The port town of Minamisanriku was practically erased, over half its 17,500 population unaccounted for after huge waves inundated the area following the 8.9 magnitude quake, a hospital one of few structures remaining.

For the lucky ones, such as some residents in Kamaishi city, tsunami evacuation sirens came quickly enough for them to scramble up to higher ground before watching in horror as the raging sea tore through their homes.

The sheer power of the water tossed cars like small toys, and upturned lorries that now litter the roads in Sendai city where the haunting drone of tsunami sirens at one point echoed into the cold night.

Dislodged shipping containers piled up along the coastline and swathes of mangled wreckage consumed what used to be rice fields.

An elderly woman wrapped in a blanket tearfully recalled how she and her husband evacuated from Kesennuma town, north of Miyagi prefecture, where a massive tsunami swept through a fishing port.

"I was trying to escape with my husband, but water quickly emerged against us and forced us to run up to the second story of a house of people we don't even know at all," she told NHK.

"Water still came up to the second floor, and before our eyes, the house's owner and his daughter were flushed away. We couldn't do anything. Nothing."

As Sendai city endured a pitch-black night amid a power blackout, Sendai Teishin Hospital spokesman Masayoshi Yamamoto told AFP the building was able to keep its lights on using its own power generators, drawing in survivors.

Around 50 people arrived looking to shelter from the cold night air in the lobby of the downtown Sendai city hospital, he said.

"Many of them are from outside Miyagi prefecture, who had visited some patients here or came in search of essential medicines," he told AFP, adding that people were without electricity and water.

But with water supply cut, Yamamoto said hospital officials were worried about how long its tank-based supply would last.
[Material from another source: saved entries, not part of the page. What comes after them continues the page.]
-- ==== Sys2Proof/Machine/PlayerUnit.lean ====
section
/-! DEFINITION. The Take Player, and the requests that cue actions share: ARM_RECORD, STOP_RECORD, CUE, GO, RESUME,
RELEASE, FOLLOW_ON (R138, R154, R159, R161 to R176). -/

namespace Sys2Proof.Machine

/-! ## Requests of the player (R163 to R172) -/

/-- Whether every lens axis in a take's mask has a valid curve of the stored fingerprint (R163, test 7). -/
def printsMatch (r : Take) (l : Lens) : Bool :=
  (List.finRange 3).all fun i => !(r.mask[lensAxis i]) || l.matchesPrint i r.prints[i]

/-- CUE of a take: the tests of R163 in order, then CUEING (R163, R164). -/
def cueTake (t : Fin 32) (s : State) : Result × State :=
  let r := s.store.takes[t]
  if s.player.state ≠ .idle then (.refused, s)
  else if s.stop.state ≠ .run then (.refused, s)
  else if r.state ≠ .closed then (.refused, s)
  else if r.samples = 0 then (.refused, s)
  else if r.mask[7] && s.lens.follow.on then (.refused, s)
  else if !printsMatch r s.lens then (.mismatch, s)
  else (.ok, enterPlayer .cueing (s.withPlayer { Player.initial with take := some t, mask := r.mask }))

/-- GO (R167). -/
def goPlay (s : State) : Result × State :=
  if s.player.state = .ready then (.ok, s.withPlayer { s.player with goPending := true }) else (.refused, s)

/-- The target sample that RESUME sets (R171). -/
def resumeIndex (p : Player) : Nat := if p.suspendedFrom = some .playing then p.index - 1 else p.index

/-- RESUME (R171). -/
def resumePlay (s : State) : Result × State :=
  if s.player.state = .suspended ∧ s.stop.state = .run then
    (.ok, enterPlayer .cueing
      (s.withPlayer
        { s.player with
          index := resumeIndex s.player, suspendedFrom := none, rings := Vector.replicate 10 [] }))
  else (.refused, s)

/-- Whether RELEASE is accepted in a player state (R172). -/
def PlayerState.releasable : PlayerState → Bool
  | .ready => true
  | .suspended => true
  | .holding => true
  | .idle => false
  | .cueing => false
  | .playing => false

/-- RELEASE: the player IDLE with an empty mask and the take no longer referenced (R172). -/
def releasePlay (s : State) : Result × State :=
  if s.player.state.releasable then
    (.ok, enterPlayer .idle (s.withPlayer { Player.initial with state := s.player.state }))
  else (.refused, s)

/-- FOLLOW_ON of a preset (R138). -/
def followOn (k : Fin 4) (s : State) : Result × State :=
  if !s.lens.curves[0].valid || s.player.mask[7] then (.refused, s) else (.ok, turnFollowOn k s)

/-! ## Requests of the recorder (R154, R159) -/

/-- The start value of an axis: the last-forwarded value, or else the position of a present pose entry (R154). -/
def startValue (s : State) (k : Axis) : Option Int :=
  match s.gate.last[k] with
  | some v => some v
  | none => if s.pose.entries[k].present then some s.pose.entries[k].position else none

/-- The fingerprints recorded for the lens axes of a mask (R154). -/
def maskPrints (mask : FlagSet 10) (l : Lens) : Vector (Option (BitVec 16)) 3 :=
  Vector.ofFn fun i : Fin 3 => if mask[lensAxis i] then some l.curves[i].fingerprint else none

/-- ARM_RECORD of a take and a mask: the tests of R154 in order, then ARMED with the start values (R154). -/
def armRecord (t : Fin 32) (mask : FlagSet 10) (s : State) : Result × State :=
  if FlagSet.isEmpty mask then (.invalid, s)
  else if s.stop.state ≠ .run then (.refused, s)
  else if s.recorder.state ≠ .idle then (.refused, s)
  else if s.store.takes[t].state ≠ .empty ∨ s.player.take = some t then (.refused, s)
  else if (List.finRange 3).any fun i => mask[lensAxis i] && !s.lens.curves[i].valid then (.mismatch, s)
  else if (FlagSet.members mask).any fun k => (startValue s k).isNone then (.refused, s)
  else
    (.ok, refreshLamps (s.withRecorder
      { state := .armed, take := some t, mask := mask, prints := maskPrints mask s.lens
        buffer := Vector.ofFn fun k : Fin 10 => if mask[k] then (startValue s k).getD 0 else 0
        openCycle := none, repeats := 0 }))

/-- STOP_RECORD (R159). -/
def stopRecord (s : State) : Result × State :=
  if s.recorder.state = .idle then (.refused, s) else (.ok, stopRecording s)

/-! ## The player at a CYC arrival (R165, R167 to R169) -/

/-- One setpoint for each masked axis, in ascending order, with the values of a sample of the take referenced (R165,
R167, R168). -/
def submitSample (src : Source) (i : Nat) (cycle : CycleNo) (s : State) : State :=
  match s.player.take with
  | some t =>
    (FlagSet.members s.player.mask).foldl (fun s' k => submit src k (s'.store.sampleValue t k i) cycle s') s
  | none => s

/-- The detail of notice 6: take, clamped flag, the peak of each masked axis in ascending order (R169). -/
def playDoneDetail (p : Player) (t : Fin 32) : List Byte :=
  [u8 t.val, flagByte p.clamped] ++ (FlagSet.members p.mask).flatMap fun k => natBE 3 p.peaks[k]

/-- A sample played: its PLAYER setpoints, the index past it, and HOLDING with notice 6 where it is the last sample of
the take (R168, R169). -/
def playSample (i : Nat) (cycle : CycleNo) (s : State) : State :=
  match s.player.take with
  | some t =>
    let final := s.store.takes[t].samples - 1
    let n := min i final
    let s := submitSample .player n cycle s
    let s := s.withPlayer { s.player with index := n + 1 }
    if n = final then
      let s := enterPlayer .holding s
      raise 6 (playDoneDetail s.player t) s
    else s
  | none => s

/-- Whether a cycle step is that of a pacing arrival: 1 to 4 (R167, R168). -/
def isPacing : Option Nat → Bool
  | some g => decide (1 ≤ g ∧ g ≤ 4)
  | none => false

/-- A CYC arrival taken by the Take Player (R165, R167, R168). -/
def playerArrival (cycle : CycleNo) (step : Option Nat) (s : State) : State :=
  match s.player.state with
  | .cueing => submitSample .cueing s.player.index cycle s
  | .ready =>
    if s.player.goPending && isPacing step then
      playSample s.player.index cycle (enterPlayer .playing (s.withPlayer { s.player with goPending := false }))
    else submitSample .cueing s.player.index cycle s
  | .playing =>
    if isPacing step then playSample (s.player.index + step.getD 1 - 1) cycle s else s
  | _ => s

/-! ## The player at an FBK (R166, R174) -/

/-- Whether an axis of the mask is in position, its position being the one the FBK carries for the axis of the FBK and
otherwise the one of its pose entry (R166). -/
def inPosition (s : State) (t : Fin 32) (fbkAxis : Axis) (f : FbkFields) (k : Axis) : Bool :=
  let r := s.pose.axes[k]
  let target := r.clampTarget (s.store.sampleValue t k s.player.index)
  let position : Option Int :=
    if k = fbkAxis then some f.position
    else if s.pose.entries[k].present then some s.pose.entries[k].position else none
  match position with
  | some p => r.valid && decide ((p - target).natAbs ≤ r.inPosition)
  | none => false

/-- The in-position judgement: every masked axis in position takes CUEING to READY (R166). -/
def judgeInPosition (k : Axis) (f : FbkFields) (s : State) : State :=
  match s.player.take with
  | some t =>
    if (FlagSet.members s.player.mask).all fun j => inPosition s t k f j then enterPlayer .ready s else s
  | none => s

/-- The follow difference of an FBK, where the ring holds the entry of the echo less the follow lag (R174). -/
def followDifferenceOf (s : State) (k : Axis) (f : FbkFields) : Option Int :=
  let c := f.echo - BitVec.ofNat 16 s.pose.axes[k].followLag
  (s.player.rings[k].find? fun e => e.cycle == c).map fun e => f.position - e.value

/-- The follow check of an FBK of a masked axis in PLAYING: the peak, and beyond the threshold the event cause FOLLOW
and notice 7 (R174). -/
def followCheck (k : Axis) (f : FbkFields) (s : State) : State :=
  match followDifferenceOf s k f with
  | none => s
  | some d =>
    let peak := min 16777215 (max s.player.peaks[k] d.natAbs)
    let s := s.withPlayer { s.player with peaks := s.player.peaks.set k.val peak }
    if s.pose.axes[k].followThreshold < d.natAbs then
      raise 7 ([u8 k.val] ++ natBE 2 f.echo.toNat ++ intBE 4 (clampInt (-16777215) 16777215 d))
        (rampEvent .follow s)
    else s

/-- An FBK taken by the Take Player (R166, R174). -/
def playerFeedback (k : Axis) (f : FbkFields) (s : State) : State :=
  if s.player.mask[k] then
    match s.player.state with
    | .cueing => judgeInPosition k f s
    | .playing => followCheck k f s
    | _ => s
  else s

end Sys2Proof.Machine
end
The hospital may also run out of food for its patients by Monday.

"We have asked other hospitals to provide food for us, but transportation itself seems difficult," he said.

Friday's 8.9 magnitude quake, one of the biggest ever recorded, unleashed a terrifying tsunami that engulfed towns and cities on Japan's northeastern coast, destroying everything in its path in what Prime Minister Naoto Kan said was an "unprecedented national disaster".

Japan desperately tried to bring another overheating nuclear reactor under control on Sunday, as the full horror of its quake-tsunami disaster continued to emerge with fears the final death toll would run into the thousands.

An explosion at the Fukushima atomic plant blew off the roof and walls around one of its reactors Saturday, triggering fears of a meltdown.

Along the northeast coast the nuclear threat cast a deep shadow over rescue efforts. Police and military reported finding groups of hundreds of bodies at locations along the shattered coastline, including more than 200 at a new site on Sunday.

Rescue workers in Sendai picked through the debris but on many occasions the job was only one of recovery, as teams of workers pulled bodies out of the horrific tangle of wood and rubble, placed them in green bags and into vans.

Survivors surveyed the wreckage of crushed buildings. Curtains still hanging in the shattered windows of crumpled houses fluttered gently in the breeze.

.


Related Links
Bringing Order To A World Of Disasters
When the Earth Quakes
A world of storm and tempest






Comment on this article via your Facebook, Yahoo, AOL, Hotmail login.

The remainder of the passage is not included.